Roads continue to deteriorate on a daily basis because of the wear and tear associated with the variety of vehicles driven on them. The deterioration of road surface quality impairs not only the comfort of drivers, but also impacts the economic efficiency.
To maintain roads as part of the social infrastructure, it is necessary to repair them at the right time.
At present, inspection of road conditions is mainly done using a specialist vehicle. However, this is expensive and regularly doesn’t allow access to residential roads.
Ricoh has developed a camera system that can measure the road surface conditions using a standard motor vehicle rather than a specialist vehicle. This system enables measurement on residential roads that have prior to now been difficult to measure with a specialist vehicle.
It is also possible to automate the work processes from capturing images to the creation of an inspection record.
With this system, we will aim to achieve safe and secure road environments through more efficient maintenance.

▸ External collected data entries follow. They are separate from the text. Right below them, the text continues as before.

-- ==== Sys2Proof/Machine/State.lean ====
section
/-! DEFINITION. The state of the package: plain data, everything the manual gives the machine. One core stands in focus (`core`),
the others are listed by physical number (`others`; an unlisted core is a freshly reset one). -/

namespace Sys2Proof.Machine

/-! ### Registers of a context (R39) -/

/-- A vector register: 512 bytes, the format tag, poison and tier-failed marks of its 64 aligned 8-byte words (R39, R209, R230). -/
structure VReg where
  data : BitVec 4096
  tag : FTag
  pois : BitVec 64
  tfail : BitVec 64
  deriving DecidableEq, Repr

/-- The register files of R39 with the poison marks of R378: one per scalar and descriptor register, one per 64-bit mask word. -/
structure Regs where
  s : Vector Word 64
  spois : BitVec 64
  v : Vector VReg 64
  k : Vector (BitVec 1024) 16
  kpois : BitVec 256
  d : Vector Desc 16
  dpois : BitVec 16
  lc : Vector (BitVec 32) 4
  deriving DecidableEq, Repr

/-- Issued and completed number of a timeline (R130). -/
structure TL where
  i : Word
  v : Word
  deriving DecidableEq, Repr

/-- The timelines of a task (R130): load, compute, store queue, residual-stack unit, collective channels 0 to 15. -/
structure Timelines where
  l : TL
  c : TL
  s : TL
  x : TL
  coll : Vector TL 16
  deriving DecidableEq, Repr

/-- The four token counters, 0 to 63 (R18). -/
structure Tokens where
  lc : BitVec 6
  cl : BitVec 6
  cs : BitVec 6
  sc : BitVec 6
  deriving DecidableEq, Repr

/-- A fault as it is reported (R11, R368). `unit` is TCAUSE.UNIT, `tl` the timeline number, `va` the address when it is valid. -/
structure FaultInfo where
  code : BitVec 8
  unit : BitVec 4
  upc : Word
  tl : Word
  va : Option Word
  lvl : BitVec 3
  info : BitVec 32
  deriving DecidableEq, Repr

/-! ### Engine commands -/

/-- A gradient map (R292): the counterparts of d0 to d15, the three displacements, GFL. -/
structure GMap where
  cp : Vector Desc 16
  ggd : Word
  gab : Word
  gwb : Word
  gfl : BitVec 3
  deriving DecidableEq, Repr

/-- The block a command belongs to (R294): identifier, sequence number, kind flags, the command's ordinal, the gradient map, and whether a
recompute replay routed it (R309). -/
structure BlkRef where
  id : BitVec 16
  seq : BitVec 32
  rc : Bool
  hbm : Bool
  ord : Nat
  g : GMap
  replay : Bool
  deriving DecidableEq, Repr

/-- What a queue entry does: its instruction, one of the adjoint's carriers (R306), or nothing beyond its number and tokens. -/
inductive CmdKind where
  | fwd
  | adj (step : Nat)
  | stub
  deriving DecidableEq, Repr

/-- A command in one of the three queues (R15, R75): the instruction and what it is, its token bits, its number on its queue's timeline,
a second number (TL.X or a collective channel), the captured descriptors, scalars and system registers (FPEN, QHBM, QCXL, and of a FARD FLWw and QFLASH, of a COLL PKEY, R147), the block it belongs to, the micro-PC, how far it
has come, its status (R176), the fault it is stopped at (R371), residual data (R307) with its poisoned and its tier-failed bytes, the parts that have arrived (R173) or the addresses an
atomic was translated to (R191), and the phase of an atomic (R191, R200): 0 new, 1 held in a quantum combination, 2 sent, 3 performed and not
confirmed. -/
structure Cmd where
  instr : Instr
  kind : CmdKind
  tok : Tok
  num : Word
  num2 : Word
  descs : List Desc
  vals : List Word
  sysr : List Word
  blk : Option BlkRef
  upc : Nat
  compared : Bool
  issued : Bool
  done : Bool
  pushed : Bool
  status : Word
  fault : Option FaultInfo
  res : List Byte
  resPois : List Nat
  resFail : List Nat
  got : List Nat
  ph : Nat
  deriving DecidableEq, Repr

/-- The three queues, oldest command first (R13, R15). -/
structure Queues where
  load : List Cmd
  compute : List Cmd
  store : List Cmd
  deriving DecidableEq, Repr

/-- The traverse state and shape record of one copy engine (R160 to R162): N, OSS/ODS per level as strides, bounds and mode. -/
structure Traverse where
  n : Vector (BitVec 32) 6
  ss : Vector (BitVec 32) 6
  ds : Vector (BitVec 32) 6
  o : Vector (BitVec 32) 6
  b : Vector (BitVec 32) 6
  mode : OobMode
  deriving DecidableEq, Repr

/-! ### The vector engine (R208, R218) -/

/-- A pending write (R218): the physical destination (vector register, mask register or neither), its data and marks, the tag, the
mask effect, the flags it raises and the bundles still to issue before it lands. -/
structure PendW where
  isMask : Bool
  reg : BitVec 6
  data : BitVec 4096
  keep : BitVec 4096
  tag : Option FTag
  pois : BitVec 64
  tfail : BitVec 64
  flags : FFlags
  left : Nat
  deriving DecidableEq, Repr

/-- The vector engine's own state (R208); `fpx`: a landed result set a flag that FPEN enables, and FPX is due before the next bundle (R218);
`fslot`: the slot of the bundle that faulted last, 0 to 3 for M, A, B, C (R213). -/
structure VecState where
  rrb : BitVec 5
  mrb : BitVec 3
  sp : BitVec 7
  a : Vector Word 8
  bc : Word
  bidx : BitVec 16
  pend : List PendW
  fpx : Bool
  fslot : BitVec 2
  deriving DecidableEq, Repr

/-! ### The matrix array (R242 to R262) -/

/-- The check state of an accumulator (R259 to R262): armed, the products and moduli of rows and columns, the located element. -/
structure Check where
  arm : Bool
  pr : Sparse (BitVec 32)
  pc : Sparse (BitVec 32)
  mr : Sparse (BitVec 32)
  mc : Sparse (BitVec 32)
  loc : Bool
  row : BitVec 7
  col : BitVec 7
  deriving DecidableEq, Repr

/-- One accumulator: the working bank (128 x 128 entries, unlisted ones zero) with its poisoned entries, the tags of both banks, the
check state and ASX. The visible bank lies in CB (R243). -/
structure Accum where
  work : Sparse FA56
  wpois : List Nat
  wtag : FTag
  vtag : FTag
  chk : Check
  asx : BitVec 7
  deriving DecidableEq, Repr

/-- The tile window (R256, R257): open, the number of its MTM on TL.C, a replay that is due, the replay count, the checkpoint of both
accumulators. The tile's commands stay in the compute queue until MTE retires. -/
structure Tile where
  opened : Bool
  num : Word
  want : Bool
  replays : BitVec 1
  ck0 : Accum
  ck1 : Accum
  deriving DecidableEq, Repr

/-! ### Blocks and the residual stack (R290 to R310) -/

/-- The open block (R294): identifier, the kind flags, sequence number, address of its BLKB, captured s and d registers, both ASX, the
gradient map, the ordinal of the next instruction, and which TRVL, TRVS and copies each engine has had (R183: [5:0] TRVL.in by level,
[6] TRVS.in, [7] a copy-in, [15:8] the same of the store queue). -/
structure Block where
  id : BitVec 16
  rc : Bool
  hbm : Bool
  seq : BitVec 32
  pcb : Word
  s : Vector Word 64
  d : Vector Desc 16
  asx0 : BitVec 7
  asx1 : BitVec 7
  g : GMap
  ord : Nat
  seen : BitVec 16
  pct : Word
  deriving DecidableEq, Repr

/-- The storage of the residual stack (R296): ABBASE, ABSIZE, HBMBASE, HBMSIZE, CXLBASE, CXLSIZE. -/
structure RCfg where
  ab : Word
  absz : Word
  hbm : Word
  hbmsz : Word
  cxl : Word
  cxlsz : Word
  deriving DecidableEq, Repr

/-- No storage at all. -/
def RCfg.zero : RCfg := ⟨0, 0, 0, 0, 0, 0⟩

/-- The residual stack of a task (R298): pointers T, H, C, the sequence counter, and the sizes of the entries, the top one first. DEDUCED (log 25). -/
structure RStack where
  t : Word
  h : Word
  c : Word
  rseq : BitVec 32
  ents : List Nat
  deriving DecidableEq, Repr

/-- The window that an adjoint MST binds as an accumulator's gradient (R265): the counterpart tile and the bank row and column of its first
element. -/
structure Bind where
  d : Desc
  row0 : Nat
  col0 : Nat
  deriving DecidableEq, Repr

/-- The reverse walk in progress (R305, R310): the address of its REVB, its micro-PC (PH, ORD, STEP), the popped frame as the block it describes
with both traverse states, the address of BLKE, and the gradient windows bound to the accumulators. -/
structure Walk where
  active : Bool
  pc : Word
  ph : BitVec 2
  ord : Nat
  step : Nat
  f : Option Block
  tin : Traverse
  tout : Traverse
  blke : Word
  bind0 : Option Bind
  bind1 : Option Bind
  deriving DecidableEq, Repr

/-! ### Channels and collectives (R348, R361) -/

/-- A landing slot (R348): valid, sequence, tag, shape, and the TL.C number of the command bound to it. -/
structure Slot where
  valid : Bool
  seq : BitVec 32
  tag : FTag
  rows : BitVec 16
  cols : BitVec 16
  own : Option Word
  deriving DecidableEq, Repr

/-- A channel end (R348), with the slots of the partner for which this end holds a credit (R351, R353), whether the partner is lost (R25), and SLOTU of a
partner in another package that has been paired (R350). -/
structure ChEnd where
  conf : Bool
  up : Bool
  a : Word
  b : Word
  x : ChX
  ss : BitVec 32
  rs : BitVec 32
  slots : Vector Slot 4
  cred : BitVec 4
  dead : Bool
  peer : Option (BitVec 8)
  deriving DecidableEq, Repr

/-! ### The view (R122, R123) -/

/-- A pinned line: its 128 bytes at the home when it was pinned, and the poisoned ones of its sixteen words. -/
structure Pinned where
  bits : BitVec 1024
  pois : BitVec 16
  deriving DecidableEq, Repr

With an imaging system using multiple stereo cameras, the measurement of three factors is achieved: the rate of cracks, the rutting depth, and flatness (σ). A stereo camera detects depth information of a subject using the parallax of two cameras aligned left and right.
Camera system using multiple stereo cameras that can be mounted on a standard vehicle
Based on the results obtained by combining the images in the width direction that are taken with multiple stereo cameras, the rutting depth can be calculated.
Further, based on the results obtained by combining the images taken by the same multiple stereo cameras in the traveling direction, flatness can be measured.
Image combining enables not only a 3D combined image to be obtained, but also a combined brightness image to be generated by combining the feature points in images (brightness images). It is also possible to measure the rate of cracks using this combined brightness image.
In this way, using only the information obtained from the stereo cameras, the measurement of three factors can be achieved: rate of cracks, rutting depth, and flatness (amount of longitudinal unevenness).
Recently, much effort has been put into research and development of artificial intelligence (AI), enabling machines to have a learning function. Machine learning is one of the methods used in image recognition and analysis.
In machine learning, a computer receives certain inputs, learns from them, and predicts useful outputs. As a preliminary step, the system needs to have learned combinations of certain input images and corresponding correct-answer outputs (correct-answer labels). The learning step is followed by the decision step, where the system receives a certain image input and predicts and outputs the correct answer based on what it has learned.
By replacing the visual inspection process with the machine reading based on a model obtained through machine learning, man-hours can be reduced compared to conventional methods.
Grids with a length of 50 cm are automatically created, and the number of cracks is determined by AI
Based on the three data sets obtained, the system calculates a Maintenance Control Index (MCI), which is a comprehensive index for the judgment of maintenance and repair. This supports the creation of an inspection record.
The system also visualizes the road surface condition by mapping the results.
Image of visualized paved status
This new technology can also be applied to the maintenance of diverse social infrastructures, such as tunnels and bridges, in addition to the road surface.
In developing a system that monitors social infrastructure, Ricoh is striving to resolve a range of social issues, including aging infrastructure and the labor shortage and motor efficiency.